Although the Cambridge Dictionary of English defines “thug” in the general sense as “a man who acts violently, especially to commit a crime” the word originates from the Sanskrit word thag simply meaning “a cheat.” Thugs emerged in British knowledge, almost entirely through the efforts of one military-officer-turned-civil servant William H. Sleeman around 1830 who discovered, what he believed to be, a pan-Indian network of highway criminals who murdered solely by method of strangulation by rumaal (or handkerchief) and looted travelers (Sleeman, 1836). Sleeman’s thug(s) spoke a secret language or Ramasee decoding which, to Sleeman, was the key to identifying and eradicating this strange form of crime. In that attempt, he composed a dictionary of ramasee terms and produced an encyclopedic volume containing all that was known about them titled Ramaseeana: Or a Vocabulary of the Peculiar Language Used by the Thugs in 1836.

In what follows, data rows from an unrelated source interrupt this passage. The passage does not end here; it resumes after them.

/-! ### The writer with such a sink -/

/-- The loop of `WriteBits` from an empty WACC, where the sink takes every byte that the bits complete. -/
theorem writeLoop_taken (bs : List Bool) {s : State} (hw : HostWaits s) (h : Takes (wholeBytes bs).length s.host.snk) :
    writeLoop bs (s.setWacc BitAcc.empty) = done (written bs (s.setWacc BitAcc.empty)) := by
  induction bs using byte_induction generalizing s with
  | short bs hshort =>
    have hcount : (s.setWacc (accOf bs)).wacc.count.val < 8 := by rwa [setWacc_wacc, accOf_count hshort.le]
    rw [writeLoop_empty s hshort.le, drainIfFull_of_not_full hcount]
    congr 1
    refine State.ext_fields ?_ rfl rfl rfl rfl rfl ?_
    · simp [leftover_short hshort]
    · simp [wholeBytes_short hshort, afterPushes_nil]
  | byte x y hx ih =>
    rw [wholeBytes_byte_append y hx, List.length_cons, Nat.add_comm] at h
    obtain ⟨hfirst, hrest⟩ := takes_add.mp h
    have htake : (x ++ y).take 8 = x := List.take_left' hx
    have hdrop : (x ++ y).drop 8 = y := List.drop_left' hx
    rw [writeLoop_of_byte s (by rw [List.length_append]; omega), htake, hdrop,
      pushByte_taken (n := 0) (s := s.setWacc (accOf x)) _ hw hfirst, andThen_done]
    refine (ih (s := s.setHost (afterPushes [ofMsbBits 8 x] s.host)) hw hrest).trans ?_
    congr 1
    refine State.ext_fields ?_ rfl rfl rfl rfl rfl ?_
    · simp [leftover_byte_append y hx]
    · simp [wholeBytes_byte_append y hx, afterPushes_append]

/-- The loop of `WriteBits` from an empty WACC, where the sink takes only the first bytes that the bits complete. -/
theorem writeLoop_atPush (bs : List Bool) {n : Nat} {s : State} (hw : HostWaits s) (h : Takes n s.host.snk)
    (hn : n < (wholeBytes bs).length) :
    AtPush ((wholeBytes bs).take n) s (writeLoop bs (s.setWacc BitAcc.empty)) := by
  induction bs using byte_induction generalizing n s with
  | short bs hshort => simp [wholeBytes_short hshort] at hn
  | byte x y hx ih =>
    have htake : (x ++ y).take 8 = x := List.take_left' hx
    have hdrop : (x ++ y).drop 8 = y := List.drop_left' hx
    rw [wholeBytes_byte_append y hx] at hn ⊢
    rw [writeLoop_of_byte s (by rw [List.length_append]; omega), htake, hdrop]
    cases n with
    | zero => exact ⟨_, s.setWacc (accOf x), _, rfl, hw, rfl, (List.append_nil _).symm⟩
    | succ n =>
      have hrest : Takes n (dropAnswers 1 s.host.snk) := (takes_add.mp (Nat.add_comm n 1 ▸ h)).2
      rw [pushByte_taken (s := s.setWacc (accOf x)) _ hw h, andThen_done]
      exact (ih (s := s.setHost (afterPushes [ofMsbBits 8 x] s.host)) hw hrest (Nat.lt_of_succ_lt_succ hn)).after
        (ys := [ofMsbBits 8 x]) rfl (acceptedBytes_afterPushes _ s)

/-! ### The stream as it is written -/

theorem dataBits_append (p : Params) (xs ys : List Byte) :
    dataBits p (xs ++ ys) = dataBits p xs ++ ys.flatMap fun b => tokenBits (tokenOfByte p b) := by
  rw [dataBits, List.flatMap_append, ← List.append_assoc]
  rfl

theorem dataBits_snoc (p : Params) (xs : List Byte) (b : Byte) :
    dataBits p (xs ++ [b]) = dataBits p xs ++ tokenBits (tokenOfByte p b) := by
  rw [dataBits_append, List.flatMap_singleton]

/-- The whole bytes written before the end of the input begin every stream that goes on from there (R194). -/
theorem wholeBytes_prefix_compressed (p : Params) (xs ys : List Byte) :
    wholeBytes (dataBits p xs) <+: compressed p (xs ++ ys) := by
  rw [compressed, dataBits_append, List.append_assoc, wholeBytes_append]
  exact List.prefix_append _ _

/-- The stream is the whole bytes of its tokens and what FlushW makes of the bits left (R123). -/
theorem compressed_eq (p : Params) (xs : List Byte) :
    compressed p xs = wholeBytes (dataBits p xs) ++ flushedBytes (leftover (dataBits p xs)) := by
  rw [compressed, wholeBytes_append, flushedBytes, length_leftover, Nat.mod_mod]

/-! ### The states of a compress pass -/

/-- In the C.PASS begun at `s`, `t` is the state between two rounds once the input bytes `ys` are read. -/
structure Compressing (s : State) (ys : List Byte) (t : State) : Prop where
  waits : HostWaits t
  phase : t.phase = .compress
  wacc : t.wacc = accOf (leftover (dataBits s.params ys))
  racc : t.racc = BitAcc.empty
  err : t.err = Err.clear
  io : IoExtends s t
  snk : t.host.snk = dropAnswers (wholeBytes (dataBits s.params ys)).length s.host.snk
  sink : sinkBytes t = sinkBytes s ++ wholeBytes (dataBits s.params ys)

/-- Before any input the five bits of the version token are pending (R190). -/
theorem dataBits_nil (p : Params) : dataBits p [] = msbBits 5 VERSION := rfl

theorem wholeBytes_dataBits_nil (p : Params) : wholeBytes (dataBits p []) = [] :=
  wholeBytes_short (by rw [dataBits_nil, length_msbBits]; decide)

theorem compressing_begun {s : State} (hw : HostWaits s) : Compressing s [] (compressBegun s) where
  waits := hw
  phase := rfl
  wacc := by
    rw [dataBits_nil]
    exact (by decide : (⟨1#8, 5⟩ : BitAcc) = accOf (leftover (msbBits 5 VERSION)))
  racc := rfl
  err := rfl
  io := .of_eq rfl rfl
  snk := by
    rw [wholeBytes_dataBits_nil]
    rfl
  sink := by
    rw [wholeBytes_dataBits_nil, List.append_nil]
    rfl

theorem IoExtends.params_eq {s t : State} (h : IoExtends s t) : t.params = s.params := by
  obtain ⟨hparams, -⟩ := h
  exact hparams

theorem Compressing.params_eq {s t : State} {ys : List Byte} (h : Compressing s ys t) : t.params = s.params :=
  h.io.params_eq

theorem Compressing.validBits_eq {s t : State} {ys : List Byte} (h : Compressing s ys t) :
    validBits t.wacc = leftover (dataBits s.params ys) := by
  rw [h.wacc, validBits_accOf (by rw [length_leftover]; omega)]

theorem Compressing.accOk {s t : State} {ys : List Byte} (h : Compressing s ys t) : accOk t.wacc := by
  rw [h.wacc]
  exact accOk_accOf (by rw [length_leftover]; omega)

/-- An answered pull is such a change as nothing inside a command exceeds. -/
theorem IoExtends.afterPull {s : State} {a : SrcAnswer} {rest : Answers SrcReply} (hw : HostWaits s)
    (hn : NextPull s a rest) : IoExtends s (s.setHost (afterPull a rest s.host)) := by
  obtain ⟨r, hr, rfl⟩ := hn
  have hpull := IoExtends.pull hr
  rwa [countDown_waits hw] at hpull

theorem sinkBytes_afterPull (a : SrcAnswer) (rest : Answers SrcReply) (s : State) :
    sinkBytes (s.setHost (afterPull a rest s.host)) = sinkBytes s := by
  simp [sinkBytes, Machine.afterPull, acceptedBytes]

/-- C.STEP on an ASCII byte: the bits of its token after the pending ones, written into an empty WACC. -/
theorem compressStep_byte {s : State} {b : Byte} {rest : Answers SrcReply} (hw : HostWaits s) (ha : accOk s.wacc)
    (hn : NextPull s (.byte b) rest) (hb : b.toNat < 0x80) :
    compressStep s = andThen
      (writeLoop (validBits s.wacc ++ tokenBits (tokenOfByte s.params b))
        ((s.setHost (afterPull (.byte b) rest s.host)).setWacc BitAcc.empty))
      fun _ t => done (t.setResp ⟨.ok, (encodeByte s.params b).setWidth 8⟩) := by
  rw [compressStep, srcPull_answered hw hn]
  exact compressByte_eq (s := s.setHost _) hb ha

section
variable {s t : State} {ys : List Byte} {b : Byte} {rest : Answers SrcReply}

/-- A round whose bytes the sink takes. -/
theorem Compressing.round (h : Compressing s ys t) (hn : NextPull t (.byte b) rest) (hb : b.toNat < 0x80)
    (htakes : Takes (wholeBytes (dataBits s.params (ys ++ [b]))).length s.host.snk) :
    ∃ u, compressStep t = .ok () u ∧ Compressing s (ys ++ [b]) u ∧ u.host.src = rest := by
  have hbytes : wholeBytes (dataBits s.params (ys ++ [b])) = wholeBytes (dataBits s.params ys) ++
      wholeBytes (leftover (dataBits s.params ys) ++ tokenBits (tokenOfByte s.params b)) := by
    rw [dataBits_snoc, wholeBytes_append]
  rw [hbytes, List.length_append] at htakes
  obtain ⟨-, htaken⟩ := takes_add.mp htakes
  rw [← h.snk] at htaken
  have hstep := compressStep_byte h.waits h.accOk hn hb
  have hio := endsIn_mono (cuttable_bodyOf .cStep 0 t).io fun _ hu => h.io.trans hu
  rw [h.validBits_eq, h.params_eq,
    writeLoop_taken (s := t.setHost (Machine.afterPull (.byte b) rest t.host)) _ h.waits htaken, andThen_done] at hstep
  rw [bodyOf, hstep] at hio
  refine ⟨_, hstep, ⟨h.waits, h.phase, ?_, h.racc, h.err, hio, ?_, ?_⟩, rfl⟩
  · rw [dataBits_snoc, leftover_append]
    rfl
  · rw [hbytes, List.length_append, ← dropAnswers_add, ← h.snk]
    rfl
  · rw [hbytes, ← List.append_assoc, ← h.sink, ← sinkBytes_afterPull (.byte b) rest t]
    exact acceptedBytes_afterPushes _ (t.setHost (Machine.afterPull (.byte b) rest t.host))

/-- A round in which the sink stops taking bytes. -/
theorem Compressing.round_atPush {n : Nat} (h : Compressing s ys t) (hn : NextPull t (.byte b) rest) (hb : b.toNat < 0x80)
    (htakes : Takes n s.host.snk) (hle : (wholeBytes (dataBits s.params ys)).length ≤ n)
    (hlt : n < (wholeBytes (dataBits s.params (ys ++ [b]))).length) :
    AtPush ((wholeBytes (dataBits s.params (ys ++ [b]))).take n) s (compressStep t) := by
  obtain ⟨m, rfl⟩ := Nat.exists_eq_add_of_le hle
  obtain ⟨-, htaken⟩ := takes_add.mp htakes
  rw [← h.snk] at htaken
  rw [dataBits_snoc, wholeBytes_append] at hlt ⊢
  rw [List.length_append] at hlt
  rw [List.take_length_add_append, compressStep_byte h.waits h.accOk hn hb, h.validBits_eq, h.params_eq]
  refine AtPush.andThen ?_ _
  exact (writeLoop_atPush _ (s := t.setHost (Machine.afterPull (.byte b) rest t.host)) h.waits htaken
    (by omega)).after h.snk ((sinkBytes_afterPull _ _ _).trans h.sink)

However, it is the sheer scale of the efforts and the budget employed by the administration in their attempts to root out thuggee (i.e., the crime of being a thug) that has been a matter of suspicion not just now, but even to contemporary observers writing in newspapers. What made the thugs such a dreadful obsession for the British administration that the latter was motivated to grant unchecked powers to the Thug Department (formed in the 1830s), I will argue is the elusive nature of the thugs. The very fact that British colonial law was powerless in identifying and locating them, transformed it into a “metaphor” and a personification of the fear of the “other” and the unknown. As stated before, I am not concerned with the actual positive reality of the thugs per se, as much as I am with the image of he thug(s) and with thuggee as a phenomenon as it was known to the British. The reasons for avoiding direct engagement with the positive “actuality” of the thugs is not only motivated by the fact that the largest volume of sources about them are colonial products and as such suffer from the errors and misconceptions inherent in the nineteenth century colonial knowledge production apparatus, but also because what or who the thugs were in reality is not a matter of concern anymore when the thug as a metaphor has outlived the so called community that gave birth to the notion and has entered common parlance and popular imagination.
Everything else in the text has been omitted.